Anselmo Álvarez, abad del monasterio del Valle de los Caídos, cuenta la historia de su familia. En el osario de la basílica están los restos de su padre, fusilado por los republicanos; de su tío, republicano muerto en la batalla de Brunete; y de su hermana, que perdió la vida en un bombardeo

Antonio Clemente y su hermano trabajaron en el Valle
Antonio Clemente y su hermano trabajaron en el Vallelarazon

Su hermana se llamaba Esperanza. Pero los nombres casi nada significan. En Navidad de 1936, en un bombardeo, le alcanzó un trozo de metralla y la mató. Anselmo Álvarez tenía tres años y apenas guarda recuerdos de esos tiempos, pese a que está obligado a hacer memoria cada día. Anselmo es el abad benedictino del Valle de los Caídos, un lugar que no deja indiferente a nadie y menos a él, que vive tan cerca de los huesos de su hermana, su padre y su tío. Su hermana Esperanza murió en la Guerra Civil, fue enterrada en una fosa común y ahora está allí. Su padre José, fusilado al principio de la guerra por el bando republicano y, también, identificado, descansa en el monumento. Y los huesos de su tío Antonio, que luchó con las tropas republicanas y murió en la batalla de Brunete, se encuentran en una de las fosas comunes del Valle. El abad Anselmo es el ejemplo perfecto de cómo las dos Españas, con el tiempo, se juntan en una. Él tiene muertos de los dos bandos de la Guerra Civil y está en el centro exacto de la historia de España, en la carretera que lleva a El Escorial, en el Valle de los Caídos.

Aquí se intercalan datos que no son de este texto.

-- ==== Sys2Proof/Machine/Ownership.lean ====
section
/-! DEFINITION. Management ownership (R393, R395, R397, R400): claims, handovers, release, link loss. -/

namespace Sys2Proof.Machine

def isCandidate (n : BitVec 6) : Bool := n = 0x2E || n = 0x2F || n = 0x30

/-! ## Claims (R397) -/

def claimLength : Nat := 272

/-- The claim in an initiator's buffer. -/
def State.claimBuffer (s : State) (n : BitVec 6) : Bytes :=
  (List.range claimLength).map fun i => (s.candidate n).claim.get 0 i

/-- OWN_CLAIM (R397, R400): the claim as it stands waits for its verification. -/
def ownClaim (who : Who) (v : Word) (s : State) : State :=
  match who with
  | .vf _ _ => s
  | .ini n =>
    if !isCandidate n || !v.getLsbD 0 then s
    else
      let s := s.updCandidate n fun c => { c with status := 1, code := 0 }
      { s with own := { s.own with claims := s.own.claims ++ [(n, s.claimBuffer n)] } }

def execOwnClaim (who : Who) (v : Word) (s : State) : Host.Outcome State Fault Refusal := .next (fromHost who (ownClaim who v) s)

def claimKey (b : Bytes) : Bytes := slice b 0x40 97

/-- Form of a claim: kind, reserved bytes, the writer's own number, the device's fingerprint, an uncompressed key (code 1). -/
def claimFormOk (n : BitVec 6) (b : Bytes) : Bool :=
  b.length = claimLength && (byteAt b 0 = 1 || byteAt b 0 = 2) && decide ((byteAt b 1).toNat < 2) && byteAt b 2 = n.setWidth 8
    && allZero (slice b 3 5) && slice b 0x28 16 = deviceFingerprint && allZero (slice b 0x38 8) && byteAt b 0x40 = 4
    && allZero (slice b 0xA1 15)

/-- A key of an unrevoked, burned slot (R393). -/
def State.credential (s : State) (key : Bytes) : Bool :=
  let h := sha384 key
  (s.lcs.fuses.owner0.live && s.lcs.fuses.owner0.hash = h) || (s.lcs.fuses.owner1.live && s.lcs.fuses.owner1.hash = h)

/-- The first claim, which burns slot 0 (R393): in INTEGRATOR with both slots blank. -/
def State.firstClaim (s : State) (b : Bytes) : Bool :=
  s.lcsState = 2 && byteAt b 0 = 1 && !s.lcs.fuses.owner0.burned && !s.lcs.fuses.owner1.burned

/-- Why a claim is refused, 0 where it is not (R400): the codes in the order of the claim's fields, then the ownership state. -/
def State.claimCode (s : State) (n : BitVec 6) (b : Bytes) (c : BurnConditions) : BitVec 4 :=
  if !isCandidate ((byteAt b 2).setWidth 6) then 7
  else if !claimFormOk n b then 1
  else if slice b 8 32 ≠ (s.candidate n).nonce then 2
  else if !(s.credential (claimKey b) || s.firstClaim b) then 4
  else if !pkVerify 0x02 2 [] (claimKey b) (sha384 (b.take 0xB0)) (b.drop 0xB0) then 3
  else if byteAt b 0 = 1 ∧ ¬ (s.own.state = 0 ∨ (s.own.state = 1 ∧ s.own.owner = n)) then 5
  else if byteAt b 0 = 2 ∧ ¬ (s.own.state = 2 ∧ s.own.target = n) then 6
  else if s.firstClaim b ∧ s.burnCheck c true ≠ 0 then 4
  else 0

/-! ## Changes of ownership (R395) -/

/-- Ownership passes to `new` (0: nobody). Causes: 1 claim, 2 confirm, 3 release, 4 link loss. -/
def ownChange (new : BitVec 6) (key : Bytes) (cause : Nat) (s : State) : State :=
  let old := s.own.owner
  let s := releaseLocksOf old s
  let s := { s with own := { s.own with state := if new = 0 then 0 else 1, owner := new, target := 0, epoch := s.own.epoch + 1,
                                        ceremonies := [], key := key, fragment := none } }
  let s := drawNonces s
  tallyRec 0x0305 new 0x3FF none [old.setWidth 8, new.setWidth 8, BitVec.ofNat 8 cause] s

/-- compat of mailboxes 0 and 1: at once, or from their next lock acquisition. -/
def setCompat (now on : Bool) (s : State) : State :=
  let f : Mailbox → Mailbox := fun b => if now then { b with compat := on, compatNext := none } else { b with compatNext := some on }
  (s.updBox 0 f).updBox 1 f

/-- OWNER_HASH slot 0 is burned with the claimant's key. -/
def burnOwner (b : Bytes) (s : State) : State :=
  let slot : OwnerSlot := { burned := true, hash := sha384 (claimKey b) }
  burned 6 1 { s with lcs := { s.lcs with fuses := { s.lcs.fuses with owner0 := slot } } }

def redrawNonce (n : BitVec 6) (s : State) : State :=
  let (x, s) := draw9 32 s
  s.updCandidate n fun c => { c with nonce := x }

/-- A claim that is valid. -/
def claimAccepted (n : BitVec 6) (b : Bytes) (s : State) : State :=
  let s := if s.firstClaim b then burnOwner b s else s
  let s := s.updCandidate n fun c => { c with status := 2, code := 0 }
  let compat := (byteAt b 1).getLsbD 0
  if byteAt b 0 = 1 ∧ s.own.state = 1 then setCompat false compat (redrawNonce n s)
  else setCompat true compat (ownChange n (claimKey b) (byteAt b 0).toNat s)

/-- CLAIM_VERIFIED (R395): the oldest claim that waits. -/
def claimVerified (c : BurnConditions) (s : State) : State :=
  match s.own.claims with
  | [] => s
  | (n, b) :: l =>
    let code := s.claimCode n b c
    let s := { s with own := { s.own with claims := l } }
    if code = 0 then claimAccepted n b s
    else
      let s := if code = 4 ∧ s.firstClaim b then burnRefused (s.burnCheck c true) s else s
      redrawNonce n (s.updCandidate n fun x => { x with status := 3, code := code })

def execClaimVerified (c : BurnConditions) (s : State) : Host.Outcome State Fault Refusal := .next (claimVerified c s)

/-! ## Handover and release -/

/-- A write of OWN_HANDOVER: only the owner's counts. -/
def ownHandover (who : Who) (v : Word) (s : State) : State :=
  let t := v.extractLsb' 0 6
  if !s.isOwner who then s
  else
  let s := if t = 0 ∨ isCandidate t then { s with own := { s.own with written := t } } else s
  if v.getLsbD 8 then handoverEnd s
  else if s.own.state ≠ 1 then s
  else if t = 0 then ownChange 0 [] 3 s
  else if !isCandidate t || t = s.own.owner || s.linkIsDown t then s
  else { s with own := { s.own with state := 2, target := t } }

/-- HANDOVER_START. -/
def execHandoverStart (who : Who) (v : Word) (s : State) : Host.Outcome State Fault Refusal := .next (fromHost who (ownHandover who v) s)

/-- OWNER_RELEASE. -/
def execOwnerRelease (who : Who) (v : Word) (s : State) : Host.Outcome State Fault Refusal := .next (fromHost who (ownHandover who v) s)

/-- HANDOVER_CANCEL. -/
def execHandoverCancel (who : Who) (v : Word) (s : State) : Host.Outcome State Fault Refusal := .next (fromHost who (ownHandover who v) s)

/-- HANDOVER_TIMEOUT: 1 s without a confirmation. -/
def execHandoverTimeout (s : State) : Host.Outcome State Fault Refusal := .next (handoverEnd s)

/-! ## Links -/

/-- I3C_LINK_SILENCE. -/
def execI3cLinkSilence (s : State) : Host.Outcome State Fault Refusal :=
  .next (handoverCheck { s with own := { s.own with i3cSilent := true } })

/-- OWNER_LINK_LOSS: the owner's link has been down for 2 s. -/
def ownerLinkLoss (s : State) : State :=
  if s.own.state ≠ 0 ∧ s.linkIsDown s.own.owner then ownChange 0 [] 4 s else s

def execOwnerLinkLoss (s : State) : Host.Outcome State Fault Refusal := .next (ownerLinkLoss s)

end Sys2Proof.Machine
end

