/-- The access itself, once permitted: registers by words, everything else internal memory. -/
def busDo (n : BitVec 6) (p : Priv) (k : Access) (a : Nat) (data : Bytes) (len : Nat) (ecc : Bool) (s : State) : State :=
  if isRegister a then
    match k with
    | .write => regWrite (.ini n) p (a - 0xC0000000) (BitVec.ofNat 32 (leNat (data.take 4))) s
    | _ => regRead (.ini n) (a - 0xC0000000) s
  else match k with
    | .write => { s with imem := memWrites s.imem a (data.take len) }
    | _ => match s.readFault ecc a with
      | some l => busEcc n l s
      | none => s.emit (.busData n (memReads s.imem a len))

/-- BUS_ACCESS: the check of R65, then the access. A posted one stays outstanding for MPU_BARRIER (R67). -/
def busAccess (n : BitVec 6) (p : Priv) (k : Access) (a : Nat) (data : Bytes) (len : Nat) (posted ecc : Bool) (s : State) : State :=
  match s.mpuCause n.toNat p k a len with
  | some cause => refuseAccess n p k a cause s
  | none =>
    let s := if posted then { s with mpu := { s.mpu with outstanding := s.mpu.outstanding ++ [(n, s.mpu.commits)] } } else s
    busDo n p k a data len ecc s

def execBusAccess (n : BitVec 6) (priv : Priv) (kind : Access) (addr : BitVec 40) (data : Bytes) (len : Nat) (posted : Bool)
    (s : State) (ecc : Bool := false) : Host.Outcome State Fault Refusal := .next (busAccess n priv kind addr.toNat data len posted ecc s)

/-! ## REG_ACCESS (R386, R387, R397) -/

/-- Registers that the security controller writes for the owner (R427, R446, R456). -/
def ownerBySec (off : Nat) : Bool := [0x150004, 0x150008, 0x15000C, 0x150010, 0x160000, 0x16000C].contains off

/-- Settings that the sealed store keeps and a message can write with no pitch to hold them: PIT_BLK_OWNER, PAR_MODE to PAR_CFG and
PWR_ENVELOPE (R45, R148, R427, R442). -/
def sealedSetting (off : Nat) : Bool := [0x030084, 0x150004, 0x150008, 0x15000C, 0x150010, 0x160000].contains off

/-- The write of a REG_ACCESS message. -/
def ownerWrite (who : Who) (off : Nat) (v : Word) (s : State) : State :=
  if ownerBySec off then writeAt secIni .m off v s else regWrite who .m off v s

/-- The reply to a write: 0, or 0x0020 plus the code where the write set the sender's PIT_ERR (R491). -/
def regAccessWrite (h : ZHdr) (off : Nat) (v : Word) (s : State) : State :=
  let old := s.pitSel h.sender
  let t := ownerWrite h.sender off v (s.updPitSel h.sender fun x => { x with errValid := false })
  if (t.pitSel h.sender).errValid then zreply 0x0003 h (0x20 + (t.pitSel h.sender).errCode.setWidth 16) [] t
  else if off = 0x030024 then zreply 0x0003 h 0 [] t
  else zreply 0x0003 h 0 [] (t.updPitSel h.sender fun x => { x with errValid := old.errValid })

/-- The reply to a read: the value. -/
def regAccessRead (h : ZHdr) (off : Nat) (s : State) : State :=
  let v := s.regValue h.sender off
  zreply 0x0003 h 0 (toLE 4 v.toNat) s

/-- OWN registers that an I3C candidate reaches without ownership (R397, R400). -/
def candidateOffset (write : Bool) (off : Nat) : Bool :=
  off / 0x10000 = 1 && (!write || off = 0x010004 || (decide (0x010100 ≤ off) && decide (off < 0x010300)))

def regAccess (h : ZHdr) (write : Bool) (off : Nat) (v : Word) (s : State) : State :=
  let run := fun s : State => if write then regAccessWrite h off v s else regAccessRead h off s
  if h.sender = .ini 0x2E ∧ ¬ s.isOwner h.sender ∧ candidateOffset write off then run (heard h.sender s)
  else zmessage 0x0003 h true (write && sealedSetting off) run s

/-- REG_ACCESS (R387). -/
def execRegAccess (h : ZHdr) (write : Bool) (off : BitVec 21) (v : Word) (s : State) : Host.Outcome State Fault Refusal :=
  .next (regAccess h write off.toNat v s)

end Sys2Proof.Machine
end

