/-- R149, R392, R394, R396, R165: the pitch's quorum loads a PMK into an empty entry and an empty slot of the pitch with the next CSN,
answered with the CSN and its check values; clears an entry and its slot; sets the pitch's roster and its digest; authorises exports for a
time; widens the attributes of a key of its own, without a new generation; an export authorisation with a duration ends at its expiry. -/
def Obligations.PitchQuorumMessages : Prop :=
  (∀ (s : State) (h : ZHdr) (b : PmkBody) (c : Ceremony) (n : BitVec 18) (k : Bytes) (l : List Bytes), Gated s 0x0020 h false →
      s.storeWaits = false → Serving s h.target.toNat → s.nonceFor h = some c → b.entry < 4 → (s.pitch h.target.toNat).pmk.getD b.entry none = none →
      pmkOf h.target.toNat c.seed h.nonce b s = .ok (k, l) → b.slot = some n →
      s.blockOwner (n.toNat / 64) = some h.target.toNat → slotEmpty s n.toNat = true →
      ∃ t, exec (.pmkLoad h b) s = .next t ∧ t.csn = s.csn + 1
        ∧ Replied t 0x0020 h 0 (toLE 8 (s.csn + 1) ++ kcvKbpk k ++ (l.map kcvKbpk).flatten)
        ∧ (t.pitch h.target.toNat).pmk = (s.pitch h.target.toNat).pmk.set b.entry (some n)
        ∧ (t.slot n.toNat).key = padTo 32 (k.take 32) ∧ (t.slot n.toNat).gen = (s.slot n.toNat).gen + 1
        ∧ (∀ m, m ≠ n.toNat → t.slot m = s.slot m))
  ∧ (∀ (s : State) (h : ZHdr) (i : Nat) (n : BitVec 18), Gated s 0x0021 h false → s.storeWaits = false → Serving s h.target.toNat →
      (s.pitch h.target.toNat).pmk.getD i none = some n →
      ∃ t, exec (.pmkClear h i) s = .next t ∧ Replied t 0x0021 h 0 (toLE 8 (s.csn + 1)) ∧ t.csn = s.csn + 1
        ∧ (t.pitch h.target.toNat).pmk = (s.pitch h.target.toNat).pmk.set i none
        ∧ t.slot n.toNat = { gen := (s.slot n.toNat).gen + 1 } ∧ (∀ m, m ≠ n.toNat → t.slot m = s.slot m)
        ∧ t = { withMessage s t with kst := { (withMessage s t).kst with slots := t.kst.slots },
                                     pit := { s.pit with pitches := t.pit.pitches } })
  ∧ (∀ (s : State) (h : ZHdr) (r : Roster), Gated s 0x0022 h false → Serving s h.target.toNat → h.target.toNat < 4096 →
      s.rosterOk r = true → ∃ t, exec (.rosterSet h r) s = .next t ∧ Replied t 0x0022 h 0 (toLE 8 (s.csn + 1))
        ∧ t.pitch h.target.toNat = { s.pitch h.target.toNat with roster := some r, rosterDigest := sha384 (rosterBytes r) }
        ∧ t = { withMessage s t with pit := { s.pit with pitches := t.pit.pitches } })
  ∧ (∀ (s : State) (h : ZHdr) (secs n : Nat), Gated s 0x0023 h false → Serving s h.target.toNat → 1 ≤ secs → secs ≤ 3600 →
      1 ≤ n → n ≤ 65535 → ∃ t, exec (.exportAuth h secs n) s = .next t ∧ Replied t 0x0023 h 0 []
        ∧ t.pitch h.target.toNat = { s.pitch h.target.toNat with exportAuth := some { seconds := secs, count := n } }
        ∧ t = { withMessage s t with pit := { s.pit with pitches := t.pit.pitches } })
  ∧ (∀ (s : State) (h : ZHdr) (n : BitVec 18) (attrs : BitVec 128) (k : Key), Gated s 0x0024 h false → s.storeWaits = false → Serving s h.target.toNat →
      s.slotKey n.toNat = some k → s.blockOwner (n.toNat / 64) = some h.target.toNat →
      (s.pitch h.target.toNat).pmk.contains (some n) = false → widens k.attr (Attr.unpack attrs) = true →
      ∃ t, exec (.attrWiden h n attrs) s = .next t ∧ Replied t 0x0024 h 0 (toLE 8 (s.csn + 1))
        ∧ t.slot n.toNat = { s.slot n.toNat with attrs := (Attr.unpack attrs).pack } ∧ (∀ m, m ≠ n.toNat → t.slot m = s.slot m)
        ∧ t = { withMessage s t with kst := { (withMessage s t).kst with slots := t.kst.slots } })
  ∧ (∀ (s : State) (p : BitVec 12) (a : ExportAuth), (s.pitch p.toNat).exportAuth = some a →
      ∃ t, exec (.exportAuthExpiry p) s = .next t ∧ t.pitch p.toNat = { s.pitch p.toNat with exportAuth := none }
        ∧ t = { s with pit := { s.pit with pitches := t.pit.pitches } })

/-! ## Lifecycle, fuses, ownership -/

/-- R373, R377, R378, R379, R381, R382: a transition whose conditions hold starts its burn with its CSN in the reply: to FIELDED the class
fuses and the lifecycle bit, to SCRAPPED the erase and then the bits in rising order; where a condition of R381 fails it is refused with
0x0011, where the state or target does not allow it with 0x0010, and neither burns a fuse. A window that ends verified blows its bit in both
codes, one that is interrupted leaves a pattern that is no state; the transitions of the factory need their own conditions alone. -/
def Obligations.LifecycleTransitions : Prop :=
  (∀ (s : State) (h : ZHdr) (c : BurnConditions) (r : Roster), Carried s h → ExemptRoom s → (s.nonceFor h).isSome = true →
      s.own.houseRoster = some r → s.lcs.plan = [] → s.burnCheck c true = 0 → s.transitionOk h 3 = true →
      ∃ t, exec (.lcsTransition h 3 c) s = .next t
        ∧ (quorumOk r (zhDigest 0x0040 h) h.sigs = true → Replied t 0x0040 h 0 (toLE 8 (s.csn + 1))
          ∧ t.lcs.plan = [.classFuses, .bit 2, .finish] ∧ t.lcs.burnState = 1 ∧ t.lcs.phase = 2 ∧ t.lcs.fuses = s.lcs.fuses
          ∧ t.csn = s.csn + 2)
        ∧ (quorumOk r (zhDigest 0x0040 h) h.sigs = false → Replied t 0x0040 h 6 [] ∧ t.lcs = s.lcs ∧ t.csn = s.csn))
  ∧ (∀ (s : State) (h : ZHdr) (c : BurnConditions), Gated s 0x0040 h true → s.lcs.plan = [] → s.burnCheck c true = 0 →
      (s.lcsState = 2 ∨ s.lcsState = 3) → ∃ t, exec (.lcsTransition h 5 c) s = .next t ∧ Replied t 0x0040 h 0 (toLE 8 (s.csn + 1))
        ∧ t.lcs.plan = burnBits s.lcsState 5 ++ [.finish] ∧ t.lcs.burnState = 0 ∧ t.lcs.phase = 1 ∧ t.lcs.fuses = s.lcs.fuses
        ∧ t.kst.line = true ∧ t.bat.seed = none ∧ t.kst.opened = false ∧ t.kst.flash0 = {} ∧ t.kst.flash1 = {})
  ∧ (∀ (s : State) (h : ZHdr) (n : BitVec 4) (c : BurnConditions), Gated s 0x0040 h true →
      (s.transitionOk h n.toNat = false → ∃ t, exec (.lcsTransition h n c) s = .next t ∧ Replied t 0x0040 h 0x10 [] ∧ t.lcs = s.lcs ∧ t.csn = s.csn)
      ∧ (s.transitionOk h n.toNat = true → s.lcs.plan = [] → s.burnCheck c true ≠ 0 → ∃ t, exec (.lcsTransition h n c) s = .next t
        ∧ Replied t 0x0040 h 0x11 [] ∧ t.lcs = { s.lcs with precheck := s.burnCheck c true, burnState := 3 } ∧ t.csn = s.csn))
  ∧ (∀ (s : State) (n : Nat) (l : List BurnStep), s.lcs.burnState = 1 → s.lcs.plan = .bit n :: .bit (n + 1) :: l → n < 4 →
      (∃ t, exec (.fuseBurnDone true) s = .next t ∧ t.lcs.plan = .bit (n + 1) :: l ∧ t.lcs.fuses.lcsT.getLsbD n = true
        ∧ t.lcs.fuses.lcsC.getLsbD n = false ∧ (∀ k, k ≠ n → t.lcs.fuses.lcsT.getLsbD k = s.lcs.fuses.lcsT.getLsbD k
            ∧ t.lcs.fuses.lcsC.getLsbD k = s.lcs.fuses.lcsC.getLsbD k) ∧ t = { s with lcs := t.lcs, rng := t.rng })
      ∧ (s.lcs.fuses.lcsC.getLsbD n = true → ∃ t, exec (.fuseBurnDone false) s = .next t ∧ t.lcsState = 15 ∧ t.lcs.plan = []))
  ∧ (∀ (s : State) (c : BurnConditions), s.lcsState = 0 → s.lcs.plan = [] → s.burnCheck c false = 0 →
      ∃ t, exec (.waferTestTransition c) s = .next t ∧ t.lcs.plan = [.bit 0, .finish] ∧ t.lcs.burnState = 1 ∧ t.lcs.target = 1
        ∧ t = { s with lcs := t.lcs })
  ∧ (∀ (s : State), s.lcsState = 1 → s.lcs.plan = [] → s.lcs.fuses.drs = true →
      ∃ t, exec (.manufacturingTransition true) s = .next t ∧ t.lcs.plan = [.bit 1, .finish] ∧ t.lcs.burnState = 1 ∧ t.lcs.target = 2
        ∧ t = { s with lcs := t.lcs })
  ∧ (∀ (s : State) (k : VendorToken) (c : BurnConditions), s.lcsState = 1 → s.lcs.plan = [] → s.burnCheck c true = 0 → s.csnClosed = false →
      ∃ t, exec (.jtagScrap k c) s = .next t ∧ (tokenOk k [5] = false → t = s)
        ∧ (tokenOk k [5] = true → t.lcs.plan = burnBits 1 5 ++ [.finish] ∧ t.kst.line = true ∧ t.bat.seed = none ∧ t.csn = s.csn + 1))

/-- R307, R358, R359, R384, R393, R398, R399, R452: ZEROISE raises the erase line with source 2 and clears the seeds and keys; TMP_CLASS
is committed at the owner's request in INTEGRATOR; TAMPER_FUSE in FIELDED raises a class and blows its fuses; OWNER_ROTATE burns slot 1 and
revokes slot 0; FUSE_REPAIR fuses the pending repairs; REINTEGRATE with the owner's signature and the version of the roster record makes a
new store with a seed, clears the latch and starts cold, and is refused with 6 without them.

Also R434, R435: an image staged goes to the slot that does not run in both flashes, and is staged where its signatures and digest pass,
which the reply says; its acceptance makes it preferred, its version and that of its recipe set the minima (R137), and is answered with
its CSN; an older one, or one with an older set, is refused with 0x0021. -/
def Obligations.DeviceMessages : Prop :=
  ((∀ (s : State) (h : ZHdr), Gated s 0x0042 h true → s.kst.line = false → s.lcs.phase ≠ 1 →
        ∃ t, exec (.zeroise h) s = .next t ∧ Replied t 0x0042 h 0 (toLE 8 (s.csn + 1)) ∧ t.kst.line = true ∧ t.kst.phase = 1
          ∧ t.kst.readable = false ∧ t.kst.seedNew = 0 ∧ t.kst.seedOld = 0 ∧ t.kst.houseNew = 0 ∧ t.kst.houseOld = 0 ∧ t.kst.checkKey = 0
          ∧ t.kst.memKey = 0 ∧ t.kst.dsk = none ∧ t.kst.identity = false ∧ t.caches.kbc = [] ∧ t.caches.dkc = [] ∧ t.units.reqs = []
          ∧ t.bat.latch = true ∧ t.bat.latchSource = 2)
    ∧ (∀ (s : State) (h : ZHdr) (b : BitVec 2) (v : Word), Carried s h → s.lcsState = 2 → b ≠ 3 → anyField3 v 16 = false →
        ∃ t, exec (.tamperClass h b v) s = .next t ∧ Replied t 0x0043 h 0 [] ∧ t.rwiGet (.tmpClass b.toNat) = ⟨v, ~~~v⟩
          ∧ (∀ r, r ≠ .tmpClass b.toNat → t.rwiGet r = s.rwiGet r))
    ∧ (∀ (s : State) (h : ZHdr) (n : BitVec 6) (cls : BitVec 2) (c : BurnConditions), Gated s 0x0044 h true → s.lcsState = 3 →
        n.toNat < 48 → fixedSource n.toNat = false → s.classOf n.toNat < cls.toNat → cls ≠ 3 → s.burnCheck c true = 0 →
        ∃ t, exec (.tamperFuse h n false cls c) s = .next t ∧ Replied t 0x0044 h 0 (toLE 8 (s.csn + 1)) ∧ t.classOf n.toNat = cls.toNat
          ∧ (∀ k, k < 48 → k ≠ n.toNat → t.classOf k = s.classOf k)
          ∧ t.lcs.fuses.cls = s.lcs.fuses.cls ||| BitVec.ofNat 96 (classThermo cls.toNat * 4 ^ n.toNat))
    ∧ (∀ (s : State) (h : ZHdr) (k : Bytes) (c : BurnConditions), Gated s 0x0046 h true → (s.lcsState = 2 ∨ s.lcsState = 3) → k.length = 48 →
        s.lcs.fuses.owner0.burned = true → s.lcs.fuses.owner1.burned = false → s.burnCheck c true = 0 →
        ∃ t, exec (.ownerRotate h k c) s = .next t ∧ Replied t 0x0046 h 0 (toLE 8 (s.csn + 1))
          ∧ t.lcs.fuses = { s.lcs.fuses with owner0 := { s.lcs.fuses.owner0 with revoked := true }, owner1 := { burned := true, hash := k } })
    ∧ (∀ (s : State) (h : ZHdr) (c : BurnConditions), Carried s h → s.lcsState = 2 → s.burnCheck c true = 0 →
        ∃ t, exec (.fuseRepair h c) s = .next t ∧ Replied t 0x0045 h 0 [] ∧ t.bst = { s.bst with pending := 0 }
          ∧ t.lcs.fuses.repairs = min 512 (s.lcs.fuses.repairs + s.bst.pending.toNat))
    ∧ (∀ (s : State) (h : ZHdr), Gated s 0x0051 h true → ∃ t, exec (.tallyClear h) s = .next t ∧ Replied t 0x0051 h 0 []
          ∧ t.tly.tail = [] ∧ t.tly.erasing = false ∧ (∀ r ∈ s.tly.head, r ∈ t.tly.head))
    ∧ (∀ (s : State) (h : ZHdr) (d : Byte) (r : Roster), Taken s h → s.carriesOut = true → s.reintegrable = true → (s.nonceFor h).isSome = true →
        s.own.houseRecord = some r → quorumOk r (reintegrateDigest h) h.sigs = true →
        ∃ t, exec (.reintegrate h d s.own.houseVersion) s = .next t
          ∧ (s.ownerSigOk (reintegrateDigest h) h.ownerSig = false → Replied t 0x0041 h 6 [] ∧ t.bat = s.bat ∧ t.kst = s.kst)
          ∧ (s.ownerSigOk (reintegrateDigest h) h.ownerSig = true → Replied t 0x0041 h 0 (toLE 8 (s.csn + 1)) ∧ t.bat.latch = false
              ∧ t.bat.seed ≠ none ∧ t.kst.flash0.header = some deviceFingerprint ∧ t.kst.flash0 = t.kst.flash1
              ∧ t.kst.flash0.holdup = d ∧ t.glb.startDone = false)))
  ∧ ((∀ (s : State) (h : ZHdr) (i : Image), Carried s h → (s.lcsState = 2 ∨ s.lcsState = 3 ∨ s.lcsState = 4) →
        ∃ t, exec (.fwStage h i) s = .next t ∧ t.glb.staged = (if imageOk i then some i else none)
          ∧ (if s.spareSlot then t.glb.slotB0 = some i ∧ t.glb.slotB1 = some i ∧ t.glb.slotA0 = s.glb.slotA0
             else t.glb.slotA0 = some i ∧ t.glb.slotA1 = some i ∧ t.glb.slotB0 = s.glb.slotB0)
          ∧ Replied t 0x0030 h 0 [if imageOk i then 1 else 0] ∧ t = { withMessage s t with glb := t.glb })
    ∧ (∀ (s : State) (h : ZHdr) (i : Image), Gated s 0x0031 h true → s.lcsState ≠ 4 → s.glb.staged = some i →
        (s.glb.minVersion.toNat ≤ i.version.toNat → s.setAccepted i = true → ∃ t, exec (.fwAccept h) s = .next t
          ∧ t.glb.preferB = s.spareSlot ∧ t.glb.minVersion = i.version ∧ t.glb.minRecipe = s.raisedRecipe i ∧ t.glb.recipes = i.recipes
          ∧ t.glb.staged = none ∧ Replied t 0x0031 h 0 (toLE 8 (s.csn + 1)))
        ∧ (i.version.toNat < s.glb.minVersion.toNat ∨ s.setAccepted i = false → ∃ t, exec (.fwAccept h) s = .next t ∧ t.glb = s.glb ∧ Replied t 0x0031 h 0x21 [])))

En 2004 fue nombrado abad, cuando ya se esperaba lo que se le venía encima: «Conocía la historia de este lugar y sabía que iban a ser tiempos complicados. Al poco de ser abad se planteó un nuevo futuro para el Valle, una nueva perspectiva de convivencia y así ha sido», cuenta. Es un abad polémico, a veces políticamente incorrecto, aunque estos días, en los que ha vuelto ha ser noticia, ha elegido la prudencia para manejarse con los medios.

Está en Francia, en una reunión benedictina, pero ni fuera de España puede desentenderse de lo que sucede de un monasterio que nunca le abandona: hay demasiadas historias enterradas en las criptas y quien se acerca no puede no sentir o no tener una opinión de lo que representa. Es la memoria constante de un país que a veces no puede y a veces no quiere olvidar.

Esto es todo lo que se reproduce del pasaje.